### ACTION ITEM
All lines in the records below that hold "Option" are to be shown.

=======

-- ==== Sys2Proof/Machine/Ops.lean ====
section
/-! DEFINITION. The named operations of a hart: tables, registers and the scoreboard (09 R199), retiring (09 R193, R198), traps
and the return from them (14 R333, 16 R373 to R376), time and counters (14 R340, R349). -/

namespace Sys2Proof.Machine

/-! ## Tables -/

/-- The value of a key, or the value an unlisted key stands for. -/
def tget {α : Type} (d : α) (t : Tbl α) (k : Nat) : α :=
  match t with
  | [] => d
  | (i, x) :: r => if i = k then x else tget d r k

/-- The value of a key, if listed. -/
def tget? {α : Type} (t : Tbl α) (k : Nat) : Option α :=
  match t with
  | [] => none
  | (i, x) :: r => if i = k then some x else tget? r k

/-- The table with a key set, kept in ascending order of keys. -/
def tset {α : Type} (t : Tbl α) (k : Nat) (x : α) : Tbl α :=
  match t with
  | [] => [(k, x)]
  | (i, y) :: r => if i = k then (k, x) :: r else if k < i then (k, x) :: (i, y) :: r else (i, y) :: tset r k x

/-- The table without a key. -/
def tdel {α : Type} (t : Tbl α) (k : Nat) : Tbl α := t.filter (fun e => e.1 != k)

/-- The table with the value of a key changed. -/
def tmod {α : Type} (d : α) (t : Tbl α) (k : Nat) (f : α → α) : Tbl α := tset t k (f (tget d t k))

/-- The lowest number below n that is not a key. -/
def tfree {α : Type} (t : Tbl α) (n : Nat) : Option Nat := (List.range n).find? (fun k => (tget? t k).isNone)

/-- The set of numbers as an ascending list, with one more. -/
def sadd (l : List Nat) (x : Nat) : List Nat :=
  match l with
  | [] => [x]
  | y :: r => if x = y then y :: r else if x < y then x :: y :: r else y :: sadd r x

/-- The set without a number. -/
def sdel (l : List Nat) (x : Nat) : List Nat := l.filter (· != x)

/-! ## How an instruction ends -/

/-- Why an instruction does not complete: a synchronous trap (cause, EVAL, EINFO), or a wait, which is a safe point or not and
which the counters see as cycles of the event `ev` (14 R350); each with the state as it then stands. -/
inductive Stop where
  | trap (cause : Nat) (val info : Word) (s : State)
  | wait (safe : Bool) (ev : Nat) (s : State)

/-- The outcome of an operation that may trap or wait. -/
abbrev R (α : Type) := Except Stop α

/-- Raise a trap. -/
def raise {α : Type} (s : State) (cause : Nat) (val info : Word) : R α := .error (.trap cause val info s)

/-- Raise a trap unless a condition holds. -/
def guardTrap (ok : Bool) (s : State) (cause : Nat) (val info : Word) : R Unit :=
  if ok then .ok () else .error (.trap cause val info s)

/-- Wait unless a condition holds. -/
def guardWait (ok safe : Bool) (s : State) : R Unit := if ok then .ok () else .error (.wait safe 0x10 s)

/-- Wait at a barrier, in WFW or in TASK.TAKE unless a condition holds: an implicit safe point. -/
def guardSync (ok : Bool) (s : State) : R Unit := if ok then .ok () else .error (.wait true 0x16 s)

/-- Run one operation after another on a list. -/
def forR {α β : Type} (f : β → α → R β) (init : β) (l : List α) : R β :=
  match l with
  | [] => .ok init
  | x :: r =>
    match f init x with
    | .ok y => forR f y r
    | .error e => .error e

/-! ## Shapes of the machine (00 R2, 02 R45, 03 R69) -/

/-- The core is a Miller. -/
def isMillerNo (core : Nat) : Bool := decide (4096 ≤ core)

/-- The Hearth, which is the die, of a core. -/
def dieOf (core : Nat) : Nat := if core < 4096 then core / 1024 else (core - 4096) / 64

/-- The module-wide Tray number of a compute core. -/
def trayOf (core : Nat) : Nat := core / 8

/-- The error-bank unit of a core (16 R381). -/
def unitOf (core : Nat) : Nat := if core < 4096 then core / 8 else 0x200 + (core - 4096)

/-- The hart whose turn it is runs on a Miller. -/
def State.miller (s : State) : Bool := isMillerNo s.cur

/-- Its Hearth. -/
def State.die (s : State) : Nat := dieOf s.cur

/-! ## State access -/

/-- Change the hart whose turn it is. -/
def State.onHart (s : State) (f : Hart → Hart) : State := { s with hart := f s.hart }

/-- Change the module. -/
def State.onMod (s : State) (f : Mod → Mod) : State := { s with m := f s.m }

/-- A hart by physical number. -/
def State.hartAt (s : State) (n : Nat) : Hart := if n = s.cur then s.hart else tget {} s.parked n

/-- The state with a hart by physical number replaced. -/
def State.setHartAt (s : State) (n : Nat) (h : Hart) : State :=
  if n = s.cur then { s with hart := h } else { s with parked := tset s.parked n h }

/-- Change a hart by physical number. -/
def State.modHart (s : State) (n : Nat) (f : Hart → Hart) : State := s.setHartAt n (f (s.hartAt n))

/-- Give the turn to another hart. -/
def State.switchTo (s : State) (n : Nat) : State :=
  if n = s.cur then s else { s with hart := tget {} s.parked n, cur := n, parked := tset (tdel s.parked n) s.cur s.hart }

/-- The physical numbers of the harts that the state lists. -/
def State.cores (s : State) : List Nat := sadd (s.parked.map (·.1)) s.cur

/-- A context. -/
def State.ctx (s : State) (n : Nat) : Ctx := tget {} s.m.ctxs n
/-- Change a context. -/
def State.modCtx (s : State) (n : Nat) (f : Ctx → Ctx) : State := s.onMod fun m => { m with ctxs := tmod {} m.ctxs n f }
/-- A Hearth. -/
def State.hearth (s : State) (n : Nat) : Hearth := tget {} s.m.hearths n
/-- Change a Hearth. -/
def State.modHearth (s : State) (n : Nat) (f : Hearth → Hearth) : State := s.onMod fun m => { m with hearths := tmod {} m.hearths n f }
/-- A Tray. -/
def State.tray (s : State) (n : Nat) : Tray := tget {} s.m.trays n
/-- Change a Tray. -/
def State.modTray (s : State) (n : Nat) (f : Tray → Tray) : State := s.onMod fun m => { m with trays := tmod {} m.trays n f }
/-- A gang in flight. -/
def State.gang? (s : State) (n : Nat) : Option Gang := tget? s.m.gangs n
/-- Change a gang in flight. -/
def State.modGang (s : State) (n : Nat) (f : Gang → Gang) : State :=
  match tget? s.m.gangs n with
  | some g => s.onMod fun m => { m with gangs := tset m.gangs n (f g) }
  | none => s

=======

### SOLVED PROBLEM
def tget? {α : Type} (t : Tbl α) (k : Nat) : Option α :=
def tfree {α : Type} (t : Tbl α) (n : Nat) : Option Nat := (List.range n).find? (fun k => (tget? t k).isNone)
def State.gang? (s : State) (n : Nat) : Option Gang := tget? s.m.gangs n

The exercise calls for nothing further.